The problem
Look through the entries below and count the lines with the word "request" in them; give only the number.

Record excerpts
-- ==== Sys2Proof/Machine/Host.lean ====
section
/-! DEFINITION. The host's messages about space, inbound RDMA, the Ethernet ports and the links of the package
(spec/25_scheduling.md R311, spec/23_compressed_memory.md R300, R305, spec/29_rings_host.md R352-R365, spec/33_service.md
R381). -/

namespace Sys2Proof.Machine

/-! ## Space -/

/-- The 32 bytes of a partition's space report (R300). -/
def State.spaceReport (s : State) (part : Nat) : List Byte :=
  let p := s.partn part
  let w (n k : Nat) : Nat := n % 2 ^ 32 * 2 ^ k
  let low := match p.record with | some r => (r.low, r.crit) | none => (0, 0)
  leBytes 32 (w p.free 224 + w p.rsv 192 + w p.held 160 + w p.limit 128 + w low.1 96 + w low.2 64 + w p.balloon.length 32 + w p.spc 0)

/-- Event: the host's SPACE is answered with the space report (R300, R311). -/
def execSpaceMessage (s : State) : Host.Outcome State Fault Refusal :=
  let v := s.cur.ev
  .next (if s.booted then s.send (.report v.a 0 (s.spaceReport v.a)) else s)

/-- A granule of a partition joins its balloon list; one that is raw, pinned, or another partition's stays as it is
(R305). -/
def State.surrender (s : State) (part g : Nat) : State :=
  let e := s.granule g
  if e.raw ∨ e.pin ∨ e.balloon ∨ ((tfind s.grans g).isSome ∧ e.part ≠ part) then s
  else (s.setGranule g { e with part := part, balloon := true }).modPart part fun p => { p with balloon := p.balloon ++ [g] }

/-- The bytes of a host's list, which the region scheduler walks for itself. -/
def State.listRead (s : State) (part asid : Nat) : List (Nat × Nat × Nat) → Option (List Byte)
  | [] => some []
  | (a, _, n) :: r =>
    match s.translateNow part asid (a % 2 ^ 64) false with
    | .ok pa _ _ => (s.listRead part asid r).map (s.committed pa n ++ ·)
    | _ => none

/-- Event: the host's BALLOON: the granules of a list, 8 bytes to a virtual address, join the balloon list (R305, R311). -/
def execBalloonMessage (s : State) : Host.Outcome State Fault Refusal :=
  let v := s.cur.ev
  let asid := v.opt.getD 0 % 4096
  .next (
    if !s.booted then s
    else
      match s.listRead v.a asid (lineParts v.b (8 * v.c)) with
      | none => s.reply v.a 8 0
      | some bs =>
        ((List.range v.c).foldl (fun t i =>
          match t.translateNow v.a asid (leNat ((bs.drop (8 * i)).take 8)) false with
          | .ok pa _ _ => t.surrender v.a (granOf pa)
          | _ => t) s).reply v.a 0 0)

/-! ## Inbound RDMA -/

/-- The entry of a partition's inbound region table that a request names, with room for its range (R361, R362). -/
def State.inWindowFor (s : State) (part rkey va len : Nat) (write : Bool) : Option Window :=
  (((s.partn part).inbound.filter fun p => decide (p.1 < 1024)).map (·.2)).find? fun w =>
    w.rkey == rkey && w.len != 0 && decide (w.base ≤ va ∧ va + len ≤ w.base + w.len) && (if write then w.w else w.r)

/-- The line parts of a request by device-physical address, with their offsets and lengths; none where one does not
translate (R362). -/
def State.rdmaParts (s : State) (part asid : Nat) (write : Bool) : List (Nat × Nat × Nat) → Option (List (Nat × Nat × Nat))
  | [] => some []
  | (a, o, n) :: r =>
    match s.translateNow part asid a write with
    | .ok pa _ _ => (s.rdmaParts part asid write r).map ((pa, o, n) :: ·)
    | _ => none

/-- The next line part of an inbound write performed, unless it waits for a held line or for headroom: one event for each, the write
acknowledged once all have (R362). -/
def State.rdmaWrite (s : State) (q : Nat) : List (Nat × List Byte) → State
  | [] => s.send (.ack q [])
  | (pa, bs) :: r =>
    let part := q / 256
    let keep (l : List (Nat × List Byte)) (t : State) : State := t.modQp q fun x => { x with pend := l }
    if s.held.any fun h => h.line == pa / 128 then keep ((pa, bs) :: r) s
    else
      match s.reserveLine part pa with
      | none => keep ((pa, bs) :: r) (s.waitSpace part pa none (2 ^ 50 + q))
      | some t =>
        let marks := ((List.range bs.length).zip bs).filter fun p => !t.hitsScb (pa + p.1) 1
        let u := keep r ((t.dropWait part pa none (2 ^ 50 + q)).commitMasked (pa / 128) (decide (marks.length = 128))
          (marks.map fun p => (pa % 128 + p.1, p.2)))
        if r = [] then u.send (.ack q []) else u

/-- Event: an inbound RDMA WRITE is checked and its first line part performed, or one begun performs its next line part (R362). -/
def execRdmaWriteInbound (s : State) : Host.Outcome State Fault Refusal :=
  let v := s.cur.ev
  let q := v.a % 4096
  .next (
    if !s.booted then s
    else
      match (tget {} s.qps q).pend with
      | p :: r => s.rdmaWrite q (p :: r)
      | [] =>
        match s.inWindowFor (q / 256) v.b v.c v.bytes.length true with
        | none => s.send (.nak q false)
        | some w =>
          match s.rdmaParts (q / 256) w.asid true (lineParts v.c v.bytes.length) with
          | none => s.send (.nak q false)
          | some ps => s.rdmaWrite q (ps.map fun p => (p.1, (v.bytes.drop p.2.1).take p.2.2)))

/-- The path MTU of a queue pair, one of three (R360). -/
def mtuOf (n : Nat) : Nat := 1024 * 2 ^ (n % 3)

/-- The bytes of the packets of a response that lie whole below an offset (R362). -/
def wholePackets (mtu off : Nat) : Nat := off / mtu * mtu

/-- Event: an inbound RDMA READ returns committed lines, packet by packet; a poisoned line is answered with a NAK and no
data of its packet (R362), and the delivery is recorded (R125). -/
def execRdmaReadInbound (s : State) : Host.Outcome State Fault Refusal :=
  let v := s.cur.ev
  let q := v.a % 4096
  .next (
    if !s.booted || (tget {} s.qps q).pend != [] then s
    else
      match s.inWindowFor (q / 256) v.b v.c v.d false with
      | none => s.send (.nak q false)
      | some w =>
        match s.rdmaParts (q / 256) w.asid false (lineParts v.c v.d) with
        | none => s.send (.nak q false)
        | some ps =>
          if ps.any fun p => s.held.any fun h => h.line == p.1 / 128 then s
          else
            let t := (ps.map fun p => p.1 / 128).foldl State.l2Fill s
            let data := ps.flatMap fun p => t.committed p.1 p.2.2
            match ps.find? fun p => t.linePoisoned (p.1 / 128) with
            | some p =>
              let n := wholePackets (mtuOf s.cur.pick) p.2.1
              let u := t.poisonEvent (q / 256) p.1 true
              (if n = 0 then u else u.send (.ack q (data.take n))).send (.nak q true)
            | none => t.send (.ack q data))

/-- Event: a congestion notification packet lowers the sending rate of its queue pair (R360). -/
def execCongestionNotification (s : State) : Host.Outcome State Fault Refusal :=
  .next (s.modQp (s.cur.ev.a % 4096) fun x => { x with rate := x.rate + 1 })

/-! ## Ports and links -/

/-- The port that a number names, of four with two places each: the second place of a port is one of its own only where the
configuration record in force splits the port into two of 200 Gb/s (R5, R359, R378). -/
def State.portNo (s : State) (a : Nat) : Nat :=
  let n := a % 8
  let split := match s.devNow with | some d => d.ports.getD (n / 2) false | none => false
  if split then n else n / 2 * 2

/-- A port (R359). -/
def State.port (s : State) (n : Nat) : Port := tget {} s.ports n

/-- Event: a frame that is not supported is dropped and counted (R359). -/
def execFrameDrop (s : State) : Host.Outcome State Fault Refusal :=
  let n := s.portNo s.cur.ev.a
  .next { s with ports := tput s.ports n { s.port n with dropped := (s.port n).dropped + 1 } }

/-- Event: a priority flow control frame pauses or resumes sending on one of the eight priorities of a port (R359). -/
def execPriorityFlowControlFrame (s : State) : Host.Outcome State Fault Refusal :=
  let v := s.cur.ev
  let n := s.portNo v.a
  let rest := (s.port n).paused.filter (· != v.b % 8)
  .next { s with ports := tput s.ports n { s.port n with paused := if v.flag then v.b % 8 :: rest else rest } }

/-- Event: a port is retrained on its own, for at most 5 ms, while no other is (R381). -/
def execPortRetrain (s : State) : Host.Outcome State Fault Refusal :=
  let n := s.portNo s.cur.ev.a
  .next (
    if s.ports.any fun p => decide (s.clock < p.2.retrain) then s
    else { s with ports := tput s.ports n { s.port n with retrain := s.clock + 1 + s.cur.pick % 20000000 } })

/-- A link: ring link b joins beds b and b + 1, hub link 8 + b joins bed b to the hub (R382). -/
def State.link (s : State) (n : Nat) : Link := tget {} s.links n

/-- Event: a flit fails its CRC and is replayed; no transfer ends in error by it (R352). -/
def execFlitReplay (s : State) : Host.Outcome State Fault Refusal :=
  let n := s.cur.ev.a % 16
  .next { s with links := tput s.links n { s.link n with replays := (s.link n).replays + 1 } }

/-- Event: a link repairs a lane or recalibrates while it runs (R365). -/
def execUcieLaneRepair (s : State) : Host.Outcome State Fault Refusal :=
  let n := s.cur.ev.a % 16
  .next { s with links := tput s.links n { s.link n with repairs := (s.link n).repairs + 1 } }

end Sys2Proof.Machine
end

Task output
2